Task to carry out » The following data has a line with "registers stand. -/" and a line with "have q1 : ¬". Write out exactly those lines and all the lines between them.

Saved data entries »
+++
/-! ### setThread -/

@[simp] theorem State.setThread_pending (s : State) (p t : Nat) (th : Thread) : (s.setThread p t th).pending = s.pending := rfl
@[simp] theorem State.setThread_outs (s : State) (p t : Nat) (th : Thread) : (s.setThread p t th).outs = s.outs := rfl
@[simp] theorem State.setThread_regs (s : State) (p t : Nat) (th : Thread) : (s.setThread p t th).regs = s.regs := rfl
@[simp] theorem State.setThread_latch (s : State) (p t : Nat) (th : Thread) : (s.setThread p t th).latch = s.latch := rfl
@[simp] theorem State.setThread_hubTime (s : State) (p t : Nat) (th : Thread) : (s.setThread p t th).hubTime = s.hubTime := rfl
@[simp] theorem State.setThread_timeRuns (s : State) (p t : Nat) (th : Thread) : (s.setThread p t th).timeRuns = s.timeRuns := rfl
@[simp] theorem State.setThread_free (s : State) (p t : Nat) (th : Thread) : (s.setThread p t th).free = s.free := rfl
@[simp] theorem State.setThread_limited (s : State) (p t : Nat) (th : Thread) : (s.setThread p t th).limited = s.limited := rfl
@[simp] theorem State.setThread_fuses (s : State) (p t : Nat) (th : Thread) : (s.setThread p t th).fuses = s.fuses := rfl
@[simp] theorem State.setThread_power (s : State) (p t : Nat) (th : Thread) : (s.setThread p t th).power = s.power := rfl
@[simp] theorem State.setThread_bkt (s : State) (p t : Nat) (th : Thread) : (s.setThread p t th).bkt = s.bkt := rfl
@[simp] theorem State.setThread_msgs (s : State) (p t : Nat) (th : Thread) : (s.setThread p t th).msgs = s.msgs := rfl
@[simp] theorem State.setThread_msix (s : State) (p t : Nat) (th : Thread) : (s.setThread p t th).msix = s.msix := rfl
@[simp] theorem State.setThread_brg (s : State) (p t : Nat) (th : Thread) : (s.setThread p t th).brg = s.brg := rfl
@[simp] theorem State.setThread_resets (s : State) (p t : Nat) (th : Thread) : (s.setThread p t th).resets = s.resets := rfl
@[simp] theorem State.setThread_ladder (s : State) (p t : Nat) (th : Thread) : (s.setThread p t th).ladder = s.ladder := rfl
@[simp] theorem State.setThread_bist (s : State) (p t : Nat) (th : Thread) : (s.setThread p t th).bist = s.bist := rfl
@[simp] theorem State.setThread_inputs (s : State) (p t : Nat) (th : Thread) : (s.setThread p t th).inputs = s.inputs := rfl
@[simp] theorem State.setThread_vault (s : State) (p t : Nat) (th : Thread) : (s.setThread p t th).vault = s.vault := rfl
@[simp] theorem State.setThread_tanks (s : State) (p t : Nat) (th : Thread) : (s.setThread p t th).tanks = s.tanks := rfl
@[simp] theorem State.setThread_cis (s : State) (p t : Nat) (th : Thread) : (s.setThread p t th).cis = s.cis := rfl
@[simp] theorem State.setThread_trunk (s : State) (p t : Nat) (th : Thread) : (s.setThread p t th).trunk = s.trunk := rfl
@[simp] theorem State.setThread_links (s : State) (p t : Nat) (th : Thread) : (s.setThread p t th).links = s.links := rfl
@[simp] theorem State.setThread_allot (s : State) (p t : Nat) (th : Thread) : (s.setThread p t th).allot = s.allot := rfl
@[simp] theorem State.setThread_cas (s : State) (p t : Nat) (th : Thread) : (s.setThread p t th).cas = s.cas := rfl
@[simp] theorem State.setThread_spouts (s : State) (p t : Nat) (th : Thread) : (s.setThread p t th).spouts = s.spouts := rfl
@[simp] theorem State.setThread_hsw (s : State) (p t : Nat) (th : Thread) : (s.setThread p t th).hsw = s.hsw := rfl
@[simp] theorem State.setThread_usb (s : State) (p t : Nat) (th : Thread) : (s.setThread p t th).usb = s.usb := rfl
@[simp] theorem State.setThread_eth (s : State) (p t : Nat) (th : Thread) : (s.setThread p t th).eth = s.eth := rfl
@[simp] theorem State.setThread_ptp (s : State) (p t : Nat) (th : Thread) : (s.setThread p t th).ptp = s.ptp := rfl
@[simp] theorem State.setThread_cfgs (s : State) (p t : Nat) (th : Thread) : (s.setThread p t th).cfgs = s.cfgs := rfl
@[simp] theorem State.setThread_dsp (s : State) (p t : Nat) (th : Thread) : (s.setThread p t th).dsp = s.dsp := rfl
@[simp] theorem State.setThread_get (s : State) (p t : Nat) (th : Thread) (fld : Fld) : (s.setThread p t th).get fld = s.get fld := rfl
@[simp] theorem State.setThread_is (s : State) (p t : Nat) (th : Thread) (fld : Fld) : (s.setThread p t th).is fld = s.is fld := rfl
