-- ==== Sys2Proof/Laws/Registers.lean ====
section
/-! SUPPORT. A register-write row: what a write by slice 0 to a register of the map does, and where the map's registers stand. -/
namespace Sys2Proof.Machine

/-- A write by slice 0 to a present register of the map, outside the MSI-X table and configuration space. -/
theorem State.rowWrite_zero (s : State) (a base : Nat) (ix : List Nat) (fs : List (Fld × Acc)) (v : W32)
    (hf : s.firmware = true) (h4 : a % 4 = 0) (hp : s.regPresent a = true) (hm : a < 0x11130000 ∨ 0x11138100 ≤ a)
    (hc : a < 0x10C00000 ∨ 0x10C20000 ≤ a ∨ a % 0x10000 < 0x8000) (hr : findReg a = some (base, ix, fs)) :
    s.rowWrite true 0 a v = .next (s.writeReg 0 base ix fs v.toNat) := by
  have q1 : ¬ (0x11130000 ≤ a ∧ a < 0x11138100) := by omega
  have q2 : ¬ (0x10C00000 ≤ a ∧ a < 0x10C20000 ∧ 0x8000 ≤ a % 0x10000) := by omega
  have q3 : v.toNat % 2 ^ 32 = v.toNat := Nat.mod_eq_of_lt v.isLt
  simp only [State.rowWrite, State.regWrite, State.refuses, State.write32, hf, h4, hp, hr, q1, q2, q3]
  simp

/-- The blocks below the policers are present on every part. -/
theorem State.regPresent_low (s : State) (a : Nat) (h : a < 0x10070000) : s.regPresent a = true := by
  unfold State.regPresent
  repeat rw [if_neg (by omega)]

/-- Where the registers of an array stand: the row of the map at base, with index n for the word n strides on. -/
def placed (base stride count : Nat) (fs : Nat → List (Fld × Acc)) : Bool :=
  (List.range count).all (fun n => decide (findReg (base + stride * n) = some (base, [n], fs n)))

theorem findReg_placed (base stride count : Nat) (fs : Nat → List (Fld × Acc)) (h : placed base stride count fs = true) (n : Nat)
    (hn : n < count) : findReg (base + stride * n) = some (base, [n], fs n) := by
  have := List.all_eq_true.mp h n (by simpa using hn)
  simpa using this

/-- A register-write row of slice 0 on entry n of an array. -/
theorem State.rowWrite_placed (s : State) (base stride count : Nat) (fs : Nat → List (Fld × Acc)) (n : Nat) (v : W32)
    (h : placed base stride count fs = true) (hf : s.firmware = true) (hn : n < count) (h4 : (base + stride * n) % 4 = 0)
    (hp : s.regPresent (base + stride * n) = true)
    (hm : base + stride * n < 0x11130000 ∨ 0x11138100 ≤ base + stride * n)
    (hc : base + stride * n < 0x10C00000 ∨ 0x10C20000 ≤ base + stride * n ∨ (base + stride * n) % 0x10000 < 0x8000) :
    s.rowWrite (decide (n < count)) 0 (base + stride * n) v = .next (s.writeReg 0 base [n] (fs n) v.toNat) := by
  rw [decide_eq_true hn]
  exact s.rowWrite_zero _ _ _ _ v hf h4 hp hm hc (findReg_placed base stride count fs h n hn)

theorem placed_laneCtrl : placed 0x10020100 0x40 4 (fun n => [(TRK_LANE_CTRL_PRBS_CLR n, .w1s), (TRK_LANE_CTRL_ADAPT_HOLD n, .rw),
    (TRK_LANE_CTRL_EQ_OVR n, .rw), (TRK_LANE_CTRL_SQ_MODE n, .rwc 0 2)]) = true := by decide +kernel

theorem placed_laneInj : placed 0x10020118 0x40 4 (fun n => [(TRK_LANE_INJ_PRBS_ERR n, .w1s), (TRK_LANE_INJ_BURST n, .rw),
    (TRK_LANE_INJ_LOL n, .rw), (TRK_LANE_INJ_LOS n, .rw)]) = true := by decide +kernel

theorem placed_welCfg : placed 0x10090000 0x40 512 (fun n => [(WEL_CFG_EN n, .rw), (WEL_CFG_ISL_MODE n, .rw), (WEL_CFG_BP_PRI n, .rw),
    (WEL_CFG_SLICE n, .rw), (WEL_CFG_PORT n, .rw)]) = true := by decide +kernel

end Sys2Proof.Machine
end

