theorem exec_epStop_idle (htype : bits d.ctrl 13 8 = 0x13) (hst : s.slotSt k e ≠ 1) :
    exec (.epStop k e) s = .next (s.endCommand k 0x0C) :=
  congrArg Host.Outcome.next (State.runCommand_head hcmds hon hhalt hbusy htype hslot (if_neg hst))

theorem exec_epStop_running (htype : bits d.ctrl 13 8 = 0x13) (hst : s.slotSt k e = 1) :
    ((s.slot k e).q = [] → exec (.epStop k e) s = .next ((s.put (USB_EP_STAT_STATE k e) 2).endCommand k 1)) ∧
    (∀ x q, (s.slot k e).q = x :: q → 0 < (s.slot k e).moved → exec (.epStop k e) s =
      .next (((s.put (USB_EP_STAT_STATE k e) 2).transferRecord k e x ((s.slot k e).residual x) 0x0A).endCommand k 1)) := by
  refine ⟨fun hq => congrArg Host.Outcome.next (State.runCommand_head hcmds hon hhalt hbusy htype hslot ?_),
    fun x q hq hmoved => congrArg Host.Outcome.next (State.runCommand_head hcmds hon hhalt hbusy htype hslot ?_)⟩
  · simp only [if_pos hst, hq]
  · simp only [if_pos hst, hq, if_pos hmoved]

theorem exec_setDeq_head (htype : bits d.ctrl 13 8 = 0x14) :
    (s.slotSt k e = 0 ∨ s.slotSt k e = 1 → exec (.setDeq k e d.param) s = .next (s.endCommand k 0x0C)) ∧
    (s.slotSt k e = 2 ∨ s.slotSt k e = 3 → exec (.setDeq k e d.param) s = .next (let w := s.dropBuf k e; (w.setSlot k e { w.slot k e with
      deq := d.param / 16 * 16, cyc := bit d.param 0, fetching := false, q := [], moved := 0, begun := false }).endCommand k 1)) := by
  have hpick : (onSlot e d && d.param == d.param) = true := by rw [hslot, beq_self_eq_true]; rfl
  exact ⟨fun h => congrArg Host.Outcome.next (State.runCommand_head hcmds hon hhalt hbusy htype hpick (if_neg (by omega))),
    fun h => congrArg Host.Outcome.next (State.runCommand_head hcmds hon hhalt hbusy htype hpick (if_pos h))⟩

theorem exec_ttClear_head (htype : bits d.ctrl 13 8 = 0x1A) :
    (s.slotSt k e ≠ 0 → s.slotPort k e = bits d.ctrl 23 20 → (s.slot k e).ttHub = 0 →
      (s.slot k e).kind = 0 ∨ (s.slot k e).kind = 2 →
      exec (.ttClear k e (bits d.ctrl 23 20)) s = .next ((s.setSlot k e { s.slot k e with split := false }).endCommand k 1)) ∧
    (s.slotSt k e = 0 ∨ (s.slot k e).ttHub ≠ 0 → exec (.ttClear k e (bits d.ctrl 23 20)) s = .next (s.endCommand k 1)) := by
  have hpick : (onSlot e d && onPort (bits d.ctrl 23 20) d) = true := by rw [hslot, onPort, beq_self_eq_true]; rfl
  refine ⟨fun hst hport htt hkind =>
      congrArg Host.Outcome.next (State.runCommand_head hcmds hon hhalt hbusy htype hpick (if_pos ⟨hst, hport, htt, hkind⟩)),
    fun h => congrArg Host.Outcome.next (State.runCommand_head hcmds hon hhalt hbusy htype hpick (if_neg ?_))⟩
  rintro ⟨hst, -, htt, -⟩
  exact h.elim hst (fun h => h htt)
end
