-- ==== Sys2Proof/Machine/Flags.lean ====
section
/-!
DEFINITION. The status register ST: its fields (10_state R27), the error codes (60_exceptions R201), the
detail each IllegalCommand records (R202), and the two updates (R204, R205). The block has no other flags
(10_state R35).
-/

namespace Sys2Proof.Machine

/-- ST.ERR, bits 2:0 (R27). -/
def stErr (st : Word) : BitVec 3 := st.extractLsb' 0 3
/-- ST.STICKY, bit 3 (R27, R29). -/
def stSticky (st : Word) : Bool := st.getLsbD 3
/-- ST.LASTOP, bits 7:4 (R27, R30). -/
def stLastop (st : Word) : BitVec 4 := st.extractLsb' 4 4
/-- ST.EINFO, bits 15:8 (R27, R30). -/
def stEinfo (st : Word) : BitVec 8 := st.extractLsb' 8 8
/-- ST[31:16], "reserved; always read 0" (R27). -/
def stReserved (st : Word) : BitVec 16 := st.extractLsb' 16 16

/-- A status word from its four fields, bits 31:16 zero (R27). -/
def statusWord (err : BitVec 3) (sticky : Bool) (op : BitVec 4) (info : BitVec 8) : Word :=
  err.setWidth 32 ||| ((BitVec.ofBool sticky).setWidth 32 <<< 3) ||| (op.setWidth 32 <<< 4) ||| (info.setWidth 32 <<< 8)

/-- code(E) of R201; code 0 is success (R28). -/
def errorCode : ErrorKind → BitVec 3
  | .invalidDigit => 1
  | .invalidWidth => 2
  | .fieldOutOfRange => 3
  | .illegalCommand => 4

/-- EINFO of an IllegalCommand: bit 0 = reserved opcode, bit 1 = a non-zero MBZ bit (R202, R74). -/
def illegalInfo : IllegalCause → BitVec 8
  | .reservedOpcode others => if others then 0x03 else 0x01
  | .mbzField => 0x02

/-- ST after `raise E(info)` in a command with opcode field `op` (R204). -/
def raisedStatus (op : BitVec 4) (e : ErrorKind) (info : BitVec 8) : Word :=
  statusWord (errorCode e) true op info

/-- ST after a command other than CLRST succeeds; `old` is ST before it, whose STICKY is kept (R205). -/
def successStatus (op : BitVec 4) (old : Word) : Word :=
  statusWord 0 (stSticky old) op 0

end Sys2Proof.Machine
end

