-- ==== Sys2Proof/Laws/Flags.lean ====
section
/-!
SUPPORT. What the fields of ST read in a status word, and in the two statuses a command can leave.
-/

namespace Sys2Proof.Machine

section
variable (err : BitVec 3) (sticky : Bool) (op : BitVec 4) (info : BitVec 8)

/-- A status word bit by bit: the layout of R27. -/
theorem getLsbD_statusWord (i : Nat) :
    (statusWord err sticky op info).getLsbD i =
      if i < 3 then err.getLsbD i else if i < 4 then sticky else if i < 8 then op.getLsbD (i - 4)
      else info.getLsbD (i - 8) := by
  by_cases h : i < 32
  · interval_cases i <;> simp [statusWord]
  · simp [show ¬ i < 3 by omega, show ¬ i < 4 by omega, show ¬ i < 8 by omega,
      BitVec.getLsbD_of_ge _ _ (show 32 ≤ i by omega), BitVec.getLsbD_of_ge info (i - 8) (by omega)]

@[simp] theorem stErr_statusWord : stErr (statusWord err sticky op info) = err := by
  ext i hi
  simp only [stErr, BitVec.getElem_extractLsb', getLsbD_statusWord]
  simp [hi, BitVec.getLsbD_eq_getElem]

@[simp] theorem stSticky_statusWord : stSticky (statusWord err sticky op info) = sticky := by
  rw [stSticky, getLsbD_statusWord]
  simp

@[simp] theorem stLastop_statusWord : stLastop (statusWord err sticky op info) = op := by
  ext i hi
  simp only [stLastop, BitVec.getElem_extractLsb', getLsbD_statusWord]
  simp [show ¬ 4 + i < 3 by omega, show 4 + i < 8 by omega, hi, BitVec.getLsbD_eq_getElem]

@[simp] theorem stEinfo_statusWord : stEinfo (statusWord err sticky op info) = info := by
  ext i hi
  simp only [stEinfo, BitVec.getElem_extractLsb', getLsbD_statusWord]
  simp [show ¬ 8 + i < 3 by omega, show ¬ 8 + i < 4 by omega, hi, BitVec.getLsbD_eq_getElem]

@[simp] theorem stReserved_statusWord : stReserved (statusWord err sticky op info) = 0 := by
  ext i hi
  simp only [stReserved, BitVec.getElem_extractLsb', getLsbD_statusWord]
  simp [show ¬ 16 + i < 3 by omega, show ¬ 16 + i < 4 by omega, show ¬ 16 + i < 8 by omega,
    BitVec.getLsbD_of_ge info (16 + i - 8) (by omega)]

end

section
variable (op : BitVec 4) (e : ErrorKind) (info : BitVec 8) (old : Word)

@[simp] theorem stErr_raisedStatus : stErr (raisedStatus op e info) = errorCode e := by
  simp [raisedStatus]
@[simp] theorem stSticky_raisedStatus : stSticky (raisedStatus op e info) = true := by
  simp [raisedStatus]
@[simp] theorem stLastop_raisedStatus : stLastop (raisedStatus op e info) = op := by
  simp [raisedStatus]
@[simp] theorem stEinfo_raisedStatus : stEinfo (raisedStatus op e info) = info := by
  simp [raisedStatus]
@[simp] theorem stReserved_raisedStatus : stReserved (raisedStatus op e info) = 0 := by
  simp [raisedStatus]

@[simp] theorem stErr_successStatus : stErr (successStatus op old) = 0 := by
  simp [successStatus]
@[simp] theorem stSticky_successStatus : stSticky (successStatus op old) = stSticky old := by
  simp [successStatus]
@[simp] theorem stLastop_successStatus : stLastop (successStatus op old) = op := by
  simp [successStatus]
@[simp] theorem stEinfo_successStatus : stEinfo (successStatus op old) = 0 := by
  simp [successStatus]
@[simp] theorem stReserved_successStatus : stReserved (successStatus op old) = 0 := by
  simp [successStatus]

@[simp] theorem errorCode_ne_zero : errorCode e ≠ 0#3 := by
  cases e <;> decide

@[simp] theorem stErr_zero : stErr 0#32 = 0 := by decide
@[simp] theorem stSticky_zero : stSticky 0#32 = false := by decide
@[simp] theorem stLastop_zero : stLastop 0#32 = 0 := by decide
@[simp] theorem stEinfo_zero : stEinfo 0#32 = 0 := by decide
@[simp] theorem stReserved_zero : stReserved 0#32 = 0 := by decide

/-- A second success leaves ST as the first did. -/
@[simp] theorem successStatus_successStatus :
    successStatus op (successStatus op old) = successStatus op old := by
  simp [successStatus]

end

end Sys2Proof.Machine
end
+++
Answer to the exercise »
/-! SUPPORT. A register-write row: what a write by slice 0 to a register of the map does, and where the map's registers stand. -/
namespace Sys2Proof.Machine

/-- A write by slice 0 to a present register of the map, outside the MSI-X table and configuration space. -/
theorem State.rowWrite_zero (s : State) (a base : Nat) (ix : List Nat) (fs : List (Fld × Acc)) (v : W32)
    (hf : s.firmware = true) (h4 : a % 4 = 0) (hp : s.regPresent a = true) (hm : a < 0x11130000 ∨ 0x11138100 ≤ a)
    (hc : a < 0x10C00000 ∨ 0x10C20000 ≤ a ∨ a % 0x10000 < 0x8000) (hr : findReg a = some (base, ix, fs)) :
    s.rowWrite true 0 a v = .next (s.writeReg 0 base ix fs v.toNat) := by
  have q1 : ¬ (0x11130000 ≤ a ∧ a < 0x11138100) := by omega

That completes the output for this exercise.